I'll follow up upstream

Comment 10 Laura Abbott 2018-04-23 15:57:32 UTC
tglx applied the fix to his branch, this should end up coming in a 4.16.x stable release. I'll update when it does.

Comment 11 Fedora Update System 2018-04-28 16:13:42 UTC
kernel-4.16.5-200.fc27 has been submitted as an update to Fedora 27. https://bodhi.fedoraproject.org/updates/FEDORA-2018-09afae3bb9

Comment 12 Fedora Update System 2018-04-28 16:14:33 UTC
kernel-4.16.5-300.fc28 has been submitted as an update to Fedora 28. https://bodhi.fedoraproject.org/updates/FEDORA-2018-a9d6bb6a8e

Comment 13 Fedora Update System 2018-04-29 09:42:04 UTC
kernel-4.16.5-300.fc28 has been pushed to the Fedora 28 testing repository. If problems still persist, please make note of it in this bug report.
See https://fedoraproject.org/wiki/QA:Updates_Testing for
instructions on how to install test updates.
You can provide feedback for this update here: https://bodhi.fedoraproject.org/updates/FEDORA-2018-a9d6bb6a8e

Comment 14 Fedora Update System 2018-04-29 14:29:54 UTC
kernel-4.16.5-200.fc27 has been pushed to the Fedora 27 testing repository. If problems still persist, please make note of it in this bug report.
See https://fedoraproject.org/wiki/QA:Updates_Testing for
instructions on how to install test updates.
You can provide feedback for this update here: https://bodhi.fedoraproject.org/updates/FEDORA-2018-09afae3bb9

Comment 15 ksson 2018-04-30 07:51:09 UTC
Thank you. I checked that on kernel 4.16.5-300.fc28.x86_64, things are working as expected.

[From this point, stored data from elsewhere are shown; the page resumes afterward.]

/-! The fields by name. -/

namespace RegF
def redSmCmdEntry : Fld := ⟨.redSmCmd, 0, 16⟩
def redSmCmdCtx : Fld := ⟨.redSmCmd, 16, 14⟩
def redSmCmdOp : Fld := ⟨.redSmCmd, 32, 4⟩
def redSmCmdArg : Fld := ⟨.redSmCmd, 48, 16⟩
def redSmStsPending : Fld := ⟨.redSmSts, 0, 6⟩
def redSmStsFull : Fld := ⟨.redSmSts, 6, 1⟩
def redSmStsBad : Fld := ⟨.redSmSts, 7, 1⟩
def redSmStsDropped : Fld := ⟨.redSmSts, 8, 1⟩
def wingArithStsSpan : Fld := ⟨.wingArithSts, 0, 1⟩
def wingArithStsCmbOvf : Fld := ⟨.wingArithSts, 1, 1⟩
def wingArithStsNonfinite : Fld := ⟨.wingArithSts, 2, 1⟩
def wingArithStsSpanCount : Fld := ⟨.wingArithSts, 16, 16⟩
def wingArithStsSpanCtx : Fld := ⟨.wingArithSts, 32, 14⟩
def wingMaCfgForceFront : Fld := ⟨.wingMaCfg, 0, 1⟩
def wingMaCfgGateIdle : Fld := ⟨.wingMaCfg, 4, 12⟩
def wingMaStsState : Fld := ⟨.wingMaSts, 0, 3⟩
def wingMaStsShadowValid : Fld := ⟨.wingMaSts, 3, 1⟩
def wingMaStsForm : Fld := ⟨.wingMaSts, 4, 2⟩
def wingMaStsStalled : Fld := ⟨.wingMaSts, 6, 1⟩
def wingMaStsCtx : Fld := ⟨.wingMaSts, 8, 14⟩
def wingMaStallRowStall : Fld := ⟨.wingMaStall, 0, 32⟩
def wingMaStallColStall : Fld := ⟨.wingMaStall, 32, 32⟩
def wingMaEvtFrontLoads : Fld := ⟨.wingMaEvt, 0, 32⟩
def wingMaEvtFrozenSkips : Fld := ⟨.wingMaEvt, 32, 16⟩
def wingMaEvtSkidFull : Fld := ⟨.wingMaEvt, 48, 16⟩
def wingMaCntClrClear : Fld := ⟨.wingMaCntClr, 0, 1⟩
def wingVeHoldGroupPresent : Fld := ⟨.wingVeHold, 0, 8⟩
def wingVeFlagsNonfinite : Fld := ⟨.wingVeFlags, 0, 1⟩
def wingVeFlagsSat : Fld := ⟨.wingVeFlags, 1, 1⟩
def wingVeFlagsWideOvf : Fld := ⟨.wingVeFlags, 2, 1⟩
def wingVeFlagsBreach : Fld := ⟨.wingVeFlags, 3, 1⟩
def wingVeFlagsCtx : Fld := ⟨.wingVeFlags, 16, 14⟩
def wingVeCntIssued : Fld := ⟨.wingVeCnt, 0, 32⟩
def wingVeCntStalled : Fld := ⟨.wingVeCnt, 32, 32⟩
def wingVeCntClrClear : Fld := ⟨.wingVeCntClr, 0, 1⟩
def wingGalEccCorrected : Fld := ⟨.wingGalEcc, 0, 32⟩
def wingGalEccUncorrected : Fld := ⟨.wingGalEcc, 32, 16⟩
def wingGalUeAddrAddr : Fld := ⟨.wingGalUeAddr, 0, 32⟩
def wingGalUeAddrValid : Fld := ⟨.wingGalUeAddr, 32, 1⟩
def wingStrmStsState : Fld := ⟨.wingStrmSts, 0, 2⟩
def wingStrmStsStanding : Fld := ⟨.wingStrmSts, 2, 1⟩
def wingStrmStsDir : Fld := ⟨.wingStrmSts, 3, 1⟩
def wingStrmStsFull : Fld := ⟨.wingStrmSts, 4, 5⟩
def wingStrmStsCtx : Fld := ⟨.wingStrmSts, 16, 14⟩
def wingStrmStsNextEntry : Fld := ⟨.wingStrmSts, 32, 32⟩
def wingStrmCntTiles : Fld := ⟨.wingStrmCnt, 0, 24⟩
def wingStrmCntMarkWait : Fld := ⟨.wingStrmCnt, 24, 20⟩
def wingStrmCntFillWait : Fld := ⟨.wingStrmCnt, 44, 20⟩
def wingTmStsState : Fld := ⟨.wingTmSts, 0, 2⟩
def wingTmStsCtx : Fld := ⟨.wingTmSts, 16, 14⟩
def wingTmStsTiles : Fld := ⟨.wingTmSts, 32, 32⟩
def wingCourStsPending : Fld := ⟨.wingCourSts, 0, 7⟩
def wingCourStsCtx : Fld := ⟨.wingCourSts, 16, 14⟩
def wingCourStsDone : Fld := ⟨.wingCourSts, 32, 32⟩
def wingGstmCntClrClear : Fld := ⟨.wingGstmCntClr, 0, 1⟩
def stkStsState : Fld := ⟨.stkSts, 0, 3⟩
def stkStsRetrainCh : Fld := ⟨.stkSts, 8, 5⟩
def stkStsTemp : Fld := ⟨.stkSts, 16, 8⟩
def stkStsRetrains : Fld := ⟨.stkSts, 32, 32⟩
def stkEccCorrected : Fld := ⟨.stkEcc, 0, 32⟩
def stkEccUncorrected : Fld := ⟨.stkEcc, 32, 16⟩
def stkUeAddrAddr : Fld := ⟨.stkUeAddr, 0, 48⟩
def stkUeAddrValid : Fld := ⟨.stkUeAddr, 48, 1⟩
def stkEvtBankWait : Fld := ⟨.stkEvt, 0, 32⟩
def stkEvtHeld : Fld := ⟨.stkEvt, 32, 32⟩
def stkMarginRdTime : Fld := ⟨.stkMargin, 0, 8⟩
def stkMarginWrTime : Fld := ⟨.stkMargin, 8, 8⟩
def stkMarginRdVolt : Fld := ⟨.stkMargin, 16, 8⟩
def stkMarginWrVolt : Fld := ⟨.stkMargin, 24, 8⟩
def stkMarginPass : Fld := ⟨.stkMargin, 32, 1⟩
def stkMarginRetried : Fld := ⟨.stkMargin, 33, 1⟩
def stkEyeCmdCh : Fld := ⟨.stkEyeCmd, 0, 5⟩
def stkEyeCmdPc : Fld := ⟨.stkEyeCmd, 5, 1⟩
def stkEyeCmdPin : Fld := ⟨.stkEyeCmd, 6, 5⟩
def stkEyeCmdDir : Fld := ⟨.stkEyeCmd, 11, 1⟩
def stkEyeCmdGo : Fld := ⟨.stkEyeCmd, 12, 1⟩
def stkEyeCmdBusy : Fld := ⟨.stkEyeCmd, 13, 1⟩
def stkEyeCmdDone : Fld := ⟨.stkEyeCmd, 14, 1⟩
def stkEyeDataPassMap : Fld := ⟨.stkEyeData, 0, 64⟩
def btpCfgMode : Fld := ⟨.btpCfg, 0, 1⟩
def btpCfgShareMode : Fld := ⟨.btpCfg, 1, 1⟩
def btpCfgShareLow : Fld := ⟨.btpCfg, 4, 5⟩
def btpTimeoutTimeout : Fld := ⟨.btpTimeout, 0, 7⟩
def btpStsState : Fld := ⟨.btpSts, 0, 3⟩
def btpStsMode : Fld := ⟨.btpSts, 3, 1⟩
def btpStsCapGib : Fld := ⟨.btpSts, 16, 13⟩
def btpStsOutstanding : Fld := ⟨.btpSts, 32, 13⟩
def btpErrTimeouts : Fld := ⟨.btpErr, 0, 16⟩
def btpErrPoisoned : Fld := ⟨.btpErr, 16, 16⟩
def btpErrFaults : Fld := ⟨.btpErr, 32, 16⟩
def btpErrLinkDowns : Fld := ⟨.btpErr, 48, 16⟩
def glbLfTableBase : Fld := ⟨.glbLfTable, 0, 48⟩
def glbLfTableCount : Fld := ⟨.glbLfTable, 48, 5⟩
def glbLfTableTimeout : Fld := ⟨.glbLfTable, 53, 6⟩
def wingLateTileEvents : Fld := ⟨.wingLateTile, 0, 32⟩
def wingLateTileIdle : Fld := ⟨.wingLateTile, 32, 32⟩
def wingDepStsState : Fld := ⟨.wingDepSts, 0, 2⟩
def wingDepStsCtx : Fld := ⟨.wingDepSts, 16, 14⟩
def wingDepStsTop : Fld := ⟨.wingDepSts, 32, 25⟩
def wingDepSplSpilled : Fld := ⟨.wingDepSpl, 0, 25⟩
def wingDepSplHighWater : Fld := ⟨.wingDepSpl, 25, 25⟩
def wingDepCntSpillTiles : Fld := ⟨.wingDepCnt, 0, 32⟩
def wingDepCntReturnTiles : Fld := ⟨.wingDepCnt, 32, 32⟩
def wingDepWaitPushWait : Fld := ⟨.wingDepWait, 0, 32⟩
def wingDepWaitLeftover : Fld := ⟨.wingDepWait, 32, 16⟩
def wingDepWaitBreaks : Fld := ⟨.wingDepWait, 48, 16⟩
def wingRpStsHead : Fld := ⟨.wingRpSts, 0, 24⟩
def wingRpStsCtx : Fld := ⟨.wingRpSts, 32, 14⟩
def wingRpStsRunning : Fld := ⟨.wingRpSts, 48, 8⟩
def wingRpCntAhead : Fld := ⟨.wingRpCnt, 0, 32⟩
def wingRpCntNoneReady : Fld := ⟨.wingRpCnt, 32, 32⟩
def wingDepCntClrClear : Fld := ⟨.wingDepCntClr, 0, 1⟩
def redGrpCmdEntry : Fld := ⟨.redGrpCmd, 0, 16⟩
def redGrpCmdCtx : Fld := ⟨.redGrpCmd, 16, 14⟩
def redGrpCmdOp : Fld := ⟨.redGrpCmd, 32, 4⟩
def redVerdictOutcome : Fld := ⟨.redVerdict, 0, 8⟩
def redVerdictRound : Fld := ⟨.redVerdict, 8, 2⟩
def redVerdictRepeat : Fld := ⟨.redVerdict, 10, 1⟩
def redVerdictCtx : Fld := ⟨.redVerdict, 16, 14⟩
def redVerdictScale : Fld := ⟨.redVerdict, 32, 12⟩
def redLdgCntRepeats : Fld := ⟨.redLdgCnt, 0, 16⟩
def redLdgCntSkipNf : Fld := ⟨.redLdgCnt, 16, 16⟩
def redLdgCntSkipBr : Fld := ⟨.redLdgCnt, 32, 16⟩
def redLdgCntLimit : Fld := ⟨.redLdgCnt, 48, 16⟩
def redLdgCntClrClear : Fld := ⟨.redLdgCntClr, 0, 1⟩
def kvaStsFreeSlots : Fld := ⟨.kvaSts, 0, 12⟩
def kvaStsWaiting : Fld := ⟨.kvaSts, 16, 16⟩
def kvaCntFlushes : Fld := ⟨.kvaCnt, 0, 32⟩
def kvaCntWanted : Fld := ⟨.kvaCnt, 32, 16⟩
def kvaCntNoPage : Fld := ⟨.kvaCnt, 48, 16⟩
def kvaSkipBlocks : Fld := ⟨.kvaSkip, 0, 32⟩
def kvaSkipEmptyRows : Fld := ⟨.kvaSkip, 32, 32⟩
def kvaPageTimeoutTimeout : Fld := ⟨.kvaPageTimeout, 0, 7⟩
def kvaCntClrClear : Fld := ⟨.kvaCntClr, 0, 1⟩
def kvaCtxSeqSeqFirst : Fld := ⟨.kvaCtxSeq, 0, 16⟩
def kvaCtxSeqSeqCount : Fld := ⟨.kvaCtxSeq, 16, 17⟩
def kvaCtxPoolPoolBase : Fld := ⟨.kvaCtxPool, 0, 48⟩
def lnkCfgSpareEn : Fld := ⟨.lnkCfg, 0, 1⟩
def lnkCfgHalfEn : Fld := ⟨.lnkCfg, 1, 1⟩
def lnkCfgRetryLimit : Fld := ⟨.lnkCfg, 4, 4⟩
def lnkCfgEyeMin : Fld := ⟨.lnkCfg, 8, 8⟩
def lnkCtlIsolate : Fld := ⟨.lnkCtl, 0, 1⟩
def lnkCtlRetrain : Fld := ⟨.lnkCtl, 1, 1⟩
def lnkCtlRelease : Fld := ⟨.lnkCtl, 2, 1⟩
def lnkStsState : Fld := ⟨.lnkSts, 0, 3⟩
def lnkStsReason : Fld := ⟨.lnkSts, 3, 3⟩
def lnkStsHealthy : Fld := ⟨.lnkSts, 8, 9⟩
def lnkStsPeerDev : Fld := ⟨.lnkSts, 32, 16⟩
def lnkStsPeerPort : Fld := ⟨.lnkSts, 48, 4⟩
def lnkStsPeerValid : Fld := ⟨.lnkSts, 52, 1⟩
def lnkErrReplays : Fld := ⟨.lnkErr, 0, 32⟩
def lnkErrSpares : Fld := ⟨.lnkErr, 32, 16⟩
def lnkErrLinkDowns : Fld := ⟨.lnkErr, 48, 16⟩
def lnkCntFlits : Fld := ⟨.lnkCnt, 0, 32⟩
def lnkCntDetaches : Fld := ⟨.lnkCnt, 32, 16⟩
def lnkCntRecallFails : Fld := ⟨.lnkCnt, 48, 16⟩
def lnkCntClrClear : Fld := ⟨.lnkCntClr, 0, 1⟩
def lnkLaneState : Fld := ⟨.lnkLane, 0, 2⟩
def lnkLaneLogical : Fld := ⟨.lnkLane, 2, 3⟩
def lnkLaneEye : Fld := ⟨.lnkLane, 8, 8⟩
def lnkLaneBer : Fld := ⟨.lnkLane, 16, 4⟩
def lnkLaneFfe : Fld := ⟨.lnkLane, 32, 30⟩
def glbTimeTime : Fld := ⟨.glbTime, 0, 64⟩
def glbTimeCfgMaster : Fld := ⟨.glbTimeCfg, 0, 1⟩
def glbTimeCfgUpstream : Fld := ⟨.glbTimeCfg, 1, 4⟩
def glbTimeCfgUpValid : Fld := ⟨.glbTimeCfg, 5, 1⟩
def glbTimeCfgPeriod : Fld := ⟨.glbTimeCfg, 8, 7⟩
def glbTimeStsLocked : Fld := ⟨.glbTimeSts, 0, 1⟩
def glbTimeStsOffset : Fld := ⟨.glbTimeSts, 16, 16⟩
def glbTimeStsLateTokens : Fld := ⟨.glbTimeSts, 32, 32⟩
def glbLinkCfgDevId : Fld := ⟨.glbLinkCfg, 0, 16⟩
def glbLinkCfgDetachBound : Fld := ⟨.glbLinkCfg, 16, 10⟩
def glbBar4WinBase : Fld := ⟨.glbBar4Win, 0, 9⟩
def ctxCfgFunc : Fld := ⟨.ctxCfg, 0, 6⟩
def ctxCfgWings : Fld := ⟨.ctxCfg, 8, 4⟩
def ctxCfgCompat : Fld := ⟨.ctxCfg, 12, 1⟩
def ctxCfgOpenOk : Fld := ⟨.ctxCfg, 13, 1⟩
def ctxCfgPd : Fld := ⟨.ctxCfg, 16, 10⟩
def ctxCfgVfSlot : Fld := ⟨.ctxCfg, 32, 8⟩
def ctxSqOrder : Fld := ⟨.ctxSq, 0, 4⟩
def ctxSqBase : Fld := ⟨.ctxSq, 12, 52⟩
def ctxCqOrder : Fld := ⟨.ctxCq, 0, 4⟩
def ctxCqBase : Fld := ⟨.ctxCq, 12, 52⟩
def ctxIrqVector : Fld := ⟨.ctxIrq, 0, 11⟩
def ctxIrqIrqEn : Fld := ⟨.ctxIrq, 11, 1⟩
def ctxIrqCount : Fld := ⟨.ctxIrq, 16, 8⟩
def ctxIrqHoldoff : Fld := ⟨.ctxIrq, 32, 16⟩
def ctxDepBase64k : Fld := ⟨.ctxDep, 0, 32⟩
def ctxDepSize64k : Fld := ⟨.ctxDep, 32, 32⟩
def ctxStsState : Fld := ⟨.ctxSts, 0, 3⟩
def ctxStsRingErr : Fld := ⟨.ctxSts, 3, 1⟩
def ctxStsCqFull : Fld := ⟨.ctxSts, 4, 1⟩
def ctxStsBadDb : Fld := ⟨.ctxSts, 5, 1⟩
def ctxStsBadVec : Fld := ⟨.ctxSts, 6, 1⟩
def ctxStsOpen : Fld := ⟨.ctxSts, 7, 1⟩
def ctxStsSqHead : Fld := ⟨.ctxSts, 32, 32⟩
def ctxCqStsCqTail : Fld := ⟨.ctxCqSts, 0, 32⟩
def ctxCqStsCqHead : Fld := ⟨.ctxCqSts, 32, 32⟩
def ctxCtlEnable : Fld := ⟨.ctxCtl, 0, 1⟩
def ctxCtlAbort : Fld := ⟨.ctxCtl, 1, 1⟩
def wingRotaHdrSlots : Fld := ⟨.wingRotaHdr, 0, 7⟩
def wingRotaHdrFillMax : Fld := ⟨.wingRotaHdr, 16, 16⟩
def wingRotaSlotOwner : Fld := ⟨.wingRotaSlot, 0, 14⟩
def wingRotaSlotOwnerValid : Fld := ⟨.wingRotaSlot, 14, 1⟩
def wingRotaSlotFill : Fld := ⟨.wingRotaSlot, 16, 14⟩
def wingRotaSlotFillValid : Fld := ⟨.wingRotaSlot, 30, 1⟩
def wingRotaSlotLenUs : Fld := ⟨.wingRotaSlot, 32, 14⟩
def glbRotaCmtWings : Fld := ⟨.glbRotaCmt, 0, 4⟩
def glbRotaStsPending : Fld := ⟨.glbRotaSts, 0, 4⟩
def glbRotaStsRefused : Fld := ⟨.glbRotaSts, 4, 1⟩
def glbRotaStsReason : Fld := ⟨.glbRotaSts, 8, 4⟩
def glbRotaStsWing : Fld := ⟨.glbRotaSts, 12, 2⟩
def wingRotaStsCurSlot : Fld := ⟨.wingRotaSts, 0, 6⟩
def wingRotaStsCurCtx : Fld := ⟨.wingRotaSts, 16, 14⟩
def wingRotaStsOverhangs : Fld := ⟨.wingRotaSts, 32, 16⟩
def wingRotaStsMaxOvh : Fld := ⟨.wingRotaSts, 48, 16⟩
def bootCtlGo : Fld := ⟨.bootCtl, 0, 1⟩
def bootCtlIrqEn : Fld := ⟨.bootCtl, 1, 1⟩
def bootStsState : Fld := ⟨.bootSts, 0, 4⟩
def bootStsCode : Fld := ⟨.bootSts, 8, 8⟩
def bootStsReason : Fld := ⟨.bootSts, 16, 8⟩
def bootStsGoRefused : Fld := ⟨.bootSts, 24, 1⟩
def bootStsAttempts : Fld := ⟨.bootSts, 32, 16⟩
def bootProgressStep : Fld := ⟨.bootProgress, 0, 4⟩
def bootProgressElapsedMs : Fld := ⟨.bootProgress, 32, 32⟩
def bootFuseSvnFloor : Fld := ⟨.bootFuse, 0, 6⟩
def bootFuseKeyRevoked : Fld := ⟨.bootFuse, 8, 4⟩
def bootFwDigestDigest : Fld := ⟨.bootFwDigest, 0, 64⟩
def protEpochEpoch : Fld := ⟨.protEpoch, 0, 32⟩
def protEpochPrevLive : Fld := ⟨.protEpoch, 32, 1⟩
def protCommitCommit : Fld := ⟨.protCommit, 0, 1⟩
def protCommitRevoke : Fld := ⟨.protCommit, 1, 1⟩
def protStsHeld : Fld := ⟨.protSts, 0, 1⟩
def protStsRevoking : Fld := ⟨.protSts, 1, 1⟩
def protStsBad : Fld := ⟨.protSts, 2, 1⟩
def protStsRevokedTasks : Fld := ⟨.protSts, 32, 32⟩
def glbStatusReady : Fld := ⟨.glbStatus, 0, 1⟩
def glbStatusFailed : Fld := ⟨.glbStatus, 1, 1⟩
def glbStatusSetupIgnored : Fld := ⟨.glbStatus, 2, 1⟩
def glbStatusGeneration : Fld := ⟨.glbStatus, 8, 8⟩
def glbSetupIgnOffset : Fld := ⟨.glbSetupIgn, 0, 26⟩
def glbSetupIgnValid : Fld := ⟨.glbSetupIgn, 26, 1⟩
def glbRehangScopes : Fld := ⟨.glbRehang, 0, 14⟩
def glbRehangStsPending : Fld := ⟨.glbRehangSts, 0, 14⟩
def glbRehangStsHeld : Fld := ⟨.glbRehangSts, 16, 14⟩
def glbRehangStsCommits : Fld := ⟨.glbRehangSts, 32, 32⟩
def pwrCfgSetpoint : Fld := ⟨.pwrCfg, 0, 12⟩
def pwrCfgWindow : Fld := ⟨.pwrCfg, 12, 4⟩
def pwrCfgAlertHold : Fld := ⟨.pwrCfg, 16, 8⟩
def pwrCfgTjThrottle : Fld := ⟨.pwrCfg, 24, 7⟩
def pwrCfgLevelFloor : Fld := ⟨.pwrCfg, 32, 5⟩
def pwrCfgDroopMv : Fld := ⟨.pwrCfg, 40, 6⟩
def pwrCtlForceLow : Fld := ⟨.pwrCtl, 0, 1⟩
def pwrStsLevel : Fld := ⟨.pwrSts, 0, 5⟩
def pwrStsCause : Fld := ⟨.pwrSts, 8, 3⟩
def pwrStsAlert : Fld := ⟨.pwrSts, 11, 1⟩
def pwrStsTripped : Fld := ⟨.pwrSts, 12, 1⟩
def pwrStsTjMax : Fld := ⟨.pwrSts, 16, 8⟩
def pwrStsTjSensor : Fld := ⟨.pwrSts, 24, 7⟩
def pwrStsStackMax : Fld := ⟨.pwrSts, 32, 8⟩
def pwrAvgAvgW : Fld := ⟨.pwrAvg, 0, 12⟩
def pwrAvgLastW : Fld := ⟨.pwrAvg, 16, 12⟩
def pwrAvgPeakW : Fld := ⟨.pwrAvg, 32, 12⟩
def pwrDieVolt : Fld := ⟨.pwrDie, 0, 12⟩
def pwrDieTrim : Fld := ⟨.pwrDie, 12, 4⟩
def pwrDroopEvents : Fld := ⟨.pwrDroop, 0, 32⟩
def pwrDroopStretched : Fld := ⟨.pwrDroop, 32, 32⟩
def pwrEvtAlerts : Fld := ⟨.pwrEvt, 0, 16⟩
def pwrEvtThrottles : Fld := ⟨.pwrEvt, 16, 16⟩
def pwrEvtMarginSteps : Fld := ⟨.pwrEvt, 32, 16⟩
def pwrEvtForced : Fld := ⟨.pwrEvt, 48, 16⟩
def pwrCntClrClear : Fld := ⟨.pwrCntClr, 0, 1⟩
def pwrTsensTemp : Fld := ⟨.pwrTsens, 0, 8⟩
def pwrTsensMax : Fld := ⟨.pwrTsens, 8, 8⟩
def pwrTsensFailed : Fld := ⟨.pwrTsens, 16, 1⟩
def condStsPlanValid : Fld := ⟨.condSts, 0, 1⟩
def condStsReportLost : Fld := ⟨.condSts, 1, 1⟩
def condStsPlanning : Fld := ⟨.condSts, 2, 1⟩
def condStsEol0 : Fld := ⟨.condSts, 3, 1⟩
def condStsEol1 : Fld := ⟨.condSts, 4, 1⟩
def condStsTopState : Fld := ⟨.condSts, 8, 4⟩
def condStsRetired : Fld := ⟨.condSts, 16, 15⟩
def condStsPlans : Fld := ⟨.condSts, 32, 32⟩
def condCtlPlanNow : Fld := ⟨.condCtl, 0, 1⟩
def condDieGb : Fld := ⟨.condDie, 0, 8⟩
def condDieVmax : Fld := ⟨.condDie, 8, 16⟩
def condDieShiftMax : Fld := ⟨.condDie, 24, 16⟩
def condDieWorstMon : Fld := ⟨.condDie, 40, 7⟩
def condDieMonFailed : Fld := ⟨.condDie, 48, 8⟩
def condMonShift : Fld := ⟨.condMon, 0, 16⟩
def condMonSlack : Fld := ⟨.condMon, 16, 16⟩
def condReportData : Fld := ⟨.condReport, 0, 64⟩
def chkStsScanBusy : Fld := ⟨.chkSts, 0, 4⟩
def chkStsBound : Fld := ⟨.chkSts, 16, 7⟩
def chkStsScans : Fld := ⟨.chkSts, 32, 32⟩
def chkChanBound : Fld := ⟨.chkChan, 0, 1⟩
def chkChanPoly : Fld := ⟨.chkChan, 1, 2⟩
def chkChanCtx : Fld := ⟨.chkChan, 16, 14⟩
def chkChanValValue : Fld := ⟨.chkChanVal, 0, 64⟩
def prvCtlSlot : Fld := ⟨.prvCtl, 0, 6⟩
def prvCtlFree : Fld := ⟨.prvCtl, 6, 1⟩
def prvSlotValid : Fld := ⟨.prvSlot, 0, 1⟩
def prvSlotMode : Fld := ⟨.prvSlot, 1, 1⟩
def prvSlotCtx : Fld := ⟨.prvSlot, 16, 14⟩
def prvSlotDigDigest : Fld := ⟨.prvSlotDig, 0, 64⟩
def prvIdkeyKey : Fld := ⟨.prvIdkey, 0, 64⟩
def evrStsAccCount : Fld := ⟨.evrSts, 0, 13⟩
def evrStsLastSeq : Fld := ⟨.evrSts, 32, 31⟩
def evrCtlClearAcc : Fld := ⟨.evrCtl, 0, 1⟩
def evrMirrorLag : Fld := ⟨.evrMirror, 0, 13⟩
def evrMirrorSkipped : Fld := ⟨.evrMirror, 32, 32⟩
def glbHoldData : Fld := ⟨.glbHold, 0, 64⟩
def glbWatchdogPeriod : Fld := ⟨.glbWatchdog, 0, 7⟩
def glbCorrCmdOp : Fld := ⟨.glbCorrCmd, 0, 8⟩
def glbCorrCmdArg : Fld := ⟨.glbCorrCmd, 8, 16⟩
def glbCorrCmdArea : Fld := ⟨.glbCorrCmd, 24, 1⟩
def glbCorrStsBusy : Fld := ⟨.glbCorrSts, 0, 1⟩
def glbCorrStsDone : Fld := ⟨.glbCorrSts, 1, 1⟩
def glbCorrStsResult : Fld := ⟨.glbCorrSts, 8, 8⟩
def glbCorrDataData : Fld := ⟨.glbCorrData, 0, 64⟩
end RegF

Comment 16 Fedora Update System 2018-04-30 16:37:17 UTC
kernel-4.16.5-200.fc27 has been pushed to the Fedora 27 stable repository. If problems still persist, please make note of it in this bug report.

Comment 17 Fedora Update System 2018-04-30 21:18:42 UTC
kernel-4.16.5-300.fc28 has been pushed to the Fedora 28 stable repository. If problems still persist, please make note of it in this bug report.